There’s nothing comparable in Jarmusch’s film unless you count the charming scene where Paterson listens to a poem read by a ten-year-old girl who finds it “awesome” that a bus driver has heard of Emily Dickinson. Later, Paterson mentions the incident to Laura and recites the girl’s poem, which was actually written by Jarmusch himself.

Open Borders

The imaginary Hollywood producer listening to a pitch for Paterson would have some issues with Laura. Like how did a Jersey bus driver end up living with this drop-dead beautiful foreigner? And what kind of a name is Golshifteh Farahani? She’s Iranian? From the Axis of Evil? Then how did she get into the country? Maybe she’s an ISIS plant? That would at least give some heft to the plotless plot.
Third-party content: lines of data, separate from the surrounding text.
-- ==== Sys2Proof/Proofs/Encoding.lean ====
section
/-! PROOFS. The encoding (spec/30_encoding.md): what the decoder answers on each command word (R60 to R62, R65, R67), the
values of the status codes (R63), and the step that performs a presented command (R70, R71). -/

namespace Sys2Proof

/-! ## The fields of a command word -/

theorem opcodeField_append (op : Opcode) (d : Element) : opcodeField (op ++ d) = op :=
  (Laws.CanonicalWord.fields_append op d).1

/-- A command word is its two fields and nothing else (R60). -/
theorem opcodeField_append_dataField (c : Command) : opcodeField c ++ dataField c = c :=
  BitVec.extractLsb'_append_extractLsb'

theorem toNat_opcodeField (c : Command) : (opcodeField c).toNat = c.toNat / 256 := by
  have hc : c.toNat < 4096 := c.isLt
  rw [opcodeField, BitVec.extractLsb'_toNat, Nat.shiftRight_eq_div_pow]
  omega

/-! ## What the decoder answers -/

/-- An operation is read off the opcode; only PUT's operand is read off the `data` field (R61, R62). -/
theorem decode_eq_ok_iff {c : Command} {i : Instr} :
    decode c = .ok i ↔ opcodeField c = opcodeOf i ∧ ∀ v, i = .put v → dataField c = v := by
  unfold decode
  constructor
  · intro h
    split at h <;> cases h <;> exact ⟨BitVec.eq_of_toNat_eq ‹_›, by simp⟩
  · rintro ⟨hop, hdata⟩
    rw [hop]
    cases i with
    | put v => rw [hdata v rfl]; rfl
    | init | getstatus | isfull | isempty | peek | get | count | refresh => rfl

/-- A word is rejected by its opcode, which is then 9 or more (R65). -/
theorem decode_eq_reserved_iff {c : Command} {op : Opcode} :
    decode c = .error (.reservedOpcode op) ↔ opcodeField c = op ∧ 9 ≤ op.toNat := by
  unfold decode
  constructor
  · intro h
    split at h <;> cases h
    refine ⟨rfl, ?_⟩
    simp only [imp_false] at *
    omega
  · rintro ⟨rfl, hop⟩
    split
    case h_10 => rfl
    all_goals omega

/-- The `data` bits matter to PUT alone (R67). -/
theorem decode_append_of_ne_put {op : Opcode} (d d' : Element) (hput : op ≠ 6#4) :
    decode (op ++ d) = decode (op ++ d') := by
  cases hd : decode (op ++ d') with
  | ok i =>
    rw [decode_eq_ok_iff, opcodeField_append] at hd ⊢
    obtain ⟨hop, -⟩ := hd
    refine ⟨hop, ?_⟩
    rintro v rfl
    exact absurd hop hput
  | error e =>
    obtain ⟨op'⟩ := e
    rwa [decode_eq_reserved_iff, opcodeField_append] at hd ⊢

theorem encode_put_of_decode {c : Command} {v : Element} (h : decode c = .ok (.put v)) : encode (.put v) = c := by
  obtain ⟨hop, hdata⟩ := decode_eq_ok_iff.mp h
  rw [← opcodeField_append_dataField c, hop, hdata v rfl]
  rfl

/-- Settles O2, by `decode_encode`, which needs no well-formedness: every term is well formed (R62). -/
theorem decodeOfEncode : Obligations.DecodeOfEncode := fun i _ => Machine.decode_encode i

/-- Settles O4, by what the decoder answers and the opcode field as a number. -/
theorem decodedWordHasItsOpcode : Obligations.DecodedWordHasItsOpcode := by
  refine ⟨fun c i h => ⟨?_, ?_⟩, fun c => ?_, fun c op h => ?_⟩
  · obtain ⟨hop, -⟩ := decode_eq_ok_iff.mp h
    exact hop.symm
  · rintro v rfl
    exact encode_put_of_decode h
  · simp [decode_eq_reserved_iff, toNat_opcodeField]
  · obtain ⟨rfl, -⟩ := decode_eq_reserved_iff.mp h
    exact toNat_opcodeField c

/-- Settles O1: the ten canonical words are encodings; the other two are a GET with `data` bits set and the first
reserved opcode. -/
theorem specWordsDecode : Obligations.SpecWordsDecode := by
  have h := Machine.decode_encode
  exact ⟨h .init, h .getstatus, h .isfull, h .isempty, h .peek, h .get, h (.put 10#8), h (.put 255#8), h .count,
    h .refresh, rfl, rfl⟩

namespace Machine

/-! ## The status codes -/

theorem statusOfCode_eq_some_iff {st : Status} {c : StatusCode} : statusOfCode c = some st ↔ c = statusCode st := by
  constructor
  · intro h
    unfold statusOfCode at h
    split at h <;> cases h <;> exact BitVec.eq_of_toNat_eq ‹_›
  · rintro rfl
    cases st <;> rfl

/-- Settles O5: a name and its code determine each other; the values themselves are the table of R63. -/
theorem statusCodesHaveTheirValues : Obligations.StatusCodesHaveTheirValues :=
  ⟨fun _ _ => statusOfCode_eq_some_iff, rfl, rfl, rfl⟩

/-! ## The step of a presented command -/

open StateLaws OpsLaws

variable {s : State} {a : Agent} {c : Command} {i : Instr}

theorem cmdPin_of_queue_eq_cons {rest : List Command} (ha : s.edge.grant = some a) (hq : s.queue a = c :: rest) :
    s.cmdPin = some c := by
  simp [State.cmdPin, ha, hq]

theorem step_of_cmd (hr : s.rstPin = false) (hc : s.cmdPin = some c) (hd : decode c = .ok i) :
    step s = exec i s.sampled := by
  rw [step, action_of_cmd hr hc, hd]

theorem step_present_of_decode (s : State) (a : Agent) (hd : decode c = .ok i) : step (s.present a c) = exec i s := by
  have hc : (s.present a c).cmdPin = some c := by cases a <;> rfl
  have hr : (s.present a c).rstPin = false := by cases a <;> rfl
  rw [step_of_cmd hr hc hd, sampled_present]

theorem sameBlock_sampled (s : State) : s.sameBlock s.sampled :=
  ⟨fun _ => by rw [store_sampled], store_sampled s, head_sampled s, tail_sampled s, lastStatus_sampled s, out_sampled s⟩

/-- Settles O32: the action is what the decoder reads, and sampling the edge takes the word and nothing else. -/
theorem stepPerformsThePresentedCommand : Obligations.StepPerformsThePresentedCommand := by
  intro s a c rest i hr ha hq hd
  refine ⟨step_of_cmd hr (cmdPin_of_queue_eq_cons ha hq) hd, sameBlock_sampled s, cfg_sampled s, responses_sampled s,
    schedule_sampled s, fun b => ?_⟩
  rw [queue_sampled, ha]
  by_cases hb : b = a
  · subst hb
    simp [hq]
  · simp [hb, Ne.symm hb]

/-- Settles O3: only PUT's operand comes from the `data` field, and a presented word acts by what it decodes to. -/
theorem dataBitsIgnoredButByPut : Obligations.DataBitsIgnoredButByPut := by
  refine ⟨fun _ d d' hput => decode_append_of_ne_put d d' hput, fun d => decode_encode (.put d),
    fun op d d' i hput hd s a => ?_⟩
  have hd' : decode (op ++ d') = .ok i := (decode_append_of_ne_put d' d hput).trans hd
  rw [step_present_of_decode s a hd, step_present_of_decode s a hd']

end Machine

end Sys2Proof
end

/-! PROOFS. The counters and the occupancy (spec/40_counter_and_occupancy.md): how the counters advance (R80), the slots
they select (R81), the occupancy and its two tests (R82 to R84, R86), the three occupancy queries (R88 to R90), and the
slots that two elements share at the counter wrap (R87, R168). -/

namespace Sys2Proof.Machine

open StateLaws CounterLaws MemoryLaws OpsLaws

variable {s t : State} {i : Instr}

/-! ## The counters advance by one -/

theorem exec_head (h : exec i s = .next t) :
    t.head = if i = .init ∨ i = .refresh then 0
      else if i ∈ Set.range Instr.put ∧ t.response = some (.status (statusCode .ok)) then Counter.inc s.cfg s.head
      else s.head := by
  cases performs_of_exec h with
  | query hq r =>
    rw [if_neg (by rintro (rfl | rfl) <;> cases hq), if_neg (by rintro ⟨⟨v, rfl⟩, -⟩; cases hq), head_respond]
  | putFull => simp [statusCode]
  | init | refresh | getEmpty | getOk | putOk => simp

theorem exec_tail (h : exec i s = .next t) :
    t.tail = if i = .init ∨ i = .refresh then 0
      else if i = .get ∧ t.response = some (.status (statusCode .ok)) then Counter.inc s.cfg s.tail
      else s.tail := by
  cases performs_of_exec h with
  | query hq r =>
    rw [if_neg (by rintro (rfl | rfl) <;> cases hq), if_neg (by rintro ⟨rfl, -⟩; cases hq), tail_respond]
  | getEmpty => simp [statusCode]
  | init | refresh | getOk | putFull | putOk => simp

/-- Whatever moves a counter sets OK: the wrap is silent. -/
theorem exec_lastStatus_of_counter_ne (h : exec i s = .next t) (hne : t.head ≠ s.head ∨ t.tail ≠ s.tail) :
    t.lastStatus = statusCode .ok := by
  cases performs_of_exec h with
  | query | getEmpty | putFull => simp at hne
  | init | refresh | getOk | putOk => rfl

/-- Settles O8: the increment by its three laws, the operations one by one. -/
theorem countersAdvanceByOneOnly : Obligations.CountersAdvanceByOneOnly := by
  refine ⟨fun c n hn => ⟨inc_lt c n, fun hne => inc_of_lt (by omega), ?_⟩, fun i s t h =>
    ⟨exec_head h, exec_tail h, exec_lastStatus_of_counter_ne h, exec_sameSurroundings h⟩⟩
  rintro rfl
  exact inc_last c

/-! ## The slot of a counter value -/

theorem idx_succ (c : Config) (n : Nat) : Counter.idx c (n + 1) = (Counter.idx c n + 1) % c.capacity :=
  (Nat.mod_add_mod n c.capacity 1).symm

/-- The slot wrap. -/
theorem idx_succ_of_last {c : Config} {n : Nat} (h : Counter.idx c n = c.capacity - 1) :
    Counter.idx c (n + 1) = 0 := by
  rw [idx_succ, h, Nat.sub_add_cancel c.capacity_pos, Nat.mod_self]

theorem idx_zero (c : Config) : Counter.idx c 0 = 0 := Nat.zero_mod _

/-- The slot before the counter wrap; the integer remainder says what `R_WRAP - 1` is for `R_WRAP = 0`. -/
theorem idx_modulus_sub_one (c : Config) :
    (Counter.idx c (c.modulus - 1) : Int) = ((c.rWrap : Int) - 1) % (c.capacity : Int) := by
  rw [Counter.idx, Config.rWrap, Int.natCast_mod, Int.natCast_mod, Int.emod_sub_emod, Nat.cast_sub (modulus_pos c)]
  rfl

/-- Without the wrap the value after `M - 1` would be `M`, whose slot is `R_WRAP`; the register holds 0. -/
theorem idx_inc_last_eq_iff (c : Config) :
    Counter.idx c (Counter.inc c (c.modulus - 1)) = (Counter.idx c (c.modulus - 1) + 1) % c.capacity ↔
      c.rWrap = 0 := by
  rw [inc_last, idx_zero, ← idx_succ, Nat.sub_add_cancel (modulus_pos c)]
  exact eq_comm

/-- Settles O9, by the laws of the remainder. -/
theorem slotsSucceedUpToTheCounterWrap : Obligations.SlotsSucceedUpToTheCounterWrap := by
  refine fun c => ⟨fun n => ⟨rfl, Nat.le_sub_one_of_lt (idx_lt c n)⟩, fun n _ => idx_succ c n,
    fun n h _ => idx_succ_of_last h, ?_, idx_zero c, idx_modulus_sub_one c, idx_inc_last_eq_iff c⟩
  rintro s rfl
  exact ⟨rfl, rfl⟩

/-! ## The occupancy -/

/-- Both counts taken modulo `M` differ by the occupancy, and so do the counts: `P - G <= CAPACITY < M`. -/
theorem occ_of_countedBy {n : Tally} (h : s.countedBy n) : s.occ = n.puts - n.gets := by
  obtain ⟨hhead, htail, hle, hcap⟩ := h
  have hM := modulus_pos s.cfg
  have hsum : (s.tail + s.occ) % s.cfg.modulus = s.head :=
    tail_add_occ (hhead ▸ Nat.mod_lt _ hM) (htail ▸ Nat.mod_lt _ hM)
  have hmod : n.gets + s.occ ≡ n.gets + (n.puts - n.gets) [MOD s.cfg.modulus] := by
    rw [Nat.add_sub_cancel' hle, Nat.ModEq, ← hhead, ← hsum, htail, Nat.mod_add_mod]
  exact (Nat.ModEq.add_left_cancel' _ hmod).eq_of_lt_of_lt (occ_lt s) (hcap.trans_lt (capacity_lt_modulus s.cfg))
If you’re familiar with Jim Jarmusch’s previous work you know that in his world the borders are always open, and it’s not America first, it’s America everywhere. In Paterson’s closing scene, the bus driver receives a soul-saving gift from a Japanese poet (Masatoshi Nagazse) visiting the city immortalized by his hero William Carlos Williams. There’s something like poetry in knowing that this is the same actor who visited the city immortalized by his hero Elvis Presley some 25 years earlier in Mystery Train. Such things happen in Jarmusch’s America, where an actress from Tehran who played in an underground rock band when rock music and singing by women were banned in Iran ends up as the devoted, deliriously creative, cupcake-baking lover of a bus driver in Paterson, N.J. (At one time forbidden to travel outside Iran, Farahani now lives in Paris.)
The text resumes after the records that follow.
-- ==== Sys2Proof/Machine/KeysTimers.lean ====
section
/-! DEFINITION. Keypad and timer instructions (spec file 45_keys_timers.md). -/

namespace Sys2Proof.Machine

/-- SKP Vx: skip when key V[x] is down; KeyIndexOutOfRange above 0xF (R190, R192). -/
def execSkp (x : Nibble) (s : State) : Host.Outcome State Fault Refusal :=
  commit (.skp x) s ((s.keyOf (s.getV x)).map (fun down => s.advance.skipIf down))

/-- SKNP Vx: skip when key V[x] is up; KeyIndexOutOfRange above 0xF (R191, R192). -/
def execSknp (x : Nibble) (s : State) : Host.Outcome State Fault Refusal :=
  commit (.sknp x) s ((s.keyOf (s.getV x)).map (fun down => s.advance.skipIf (!down)))

/-- LD Vx, DT (R194). -/
def execLdVxDt (x : Nibble) (s : State) : Host.Outcome State Fault Refusal := .next (s.advance.setV x s.dt)

/-- LD Vx, K: the least key down into V[x]; with no key down, PC is rewound to pc0 and awaiting_key set (R195). -/
def execLdVxK (x : Nibble) (s : State) : Host.Outcome State Fault Refusal :=
  match s.leastKeyDown with
  | some k => .next (s.advance.setV x (BitVec.ofNat 8 k))
  | none => .next { s.advance.setPc (s.advance.pc - 2#16) with awaitingKey := true }

/-- LD DT, Vx (R196). -/
def execLdDtVx (x : Nibble) (s : State) : Host.Outcome State Fault Refusal := .next { s.advance with dt := s.getV x }

/-- LD ST, Vx (R197). -/
def execLdStVx (x : Nibble) (s : State) : Host.Outcome State Fault Refusal := .next { s.advance with st := s.getV x }

end Sys2Proof.Machine
end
It’s likely that William Carlos Williams would have approved of Farahani, for there are versions of Laura all through his Paterson, including the one in Book Five who stops the poet in his tracks. She’s neither short, nor tall, nor old nor young; her grey eyes “looked straight before her,” her hair “gathered simply” behind her ears under “a shapeless hat” — and then she disappears, gone before he can ask her, “What are you doing on the streets of Paterson?” He has “a thousand questions” for her. Is she married, does she have any children, what’s her name, this “lonely and intelligent woman: “Have you read anything that I have written?/all for you.”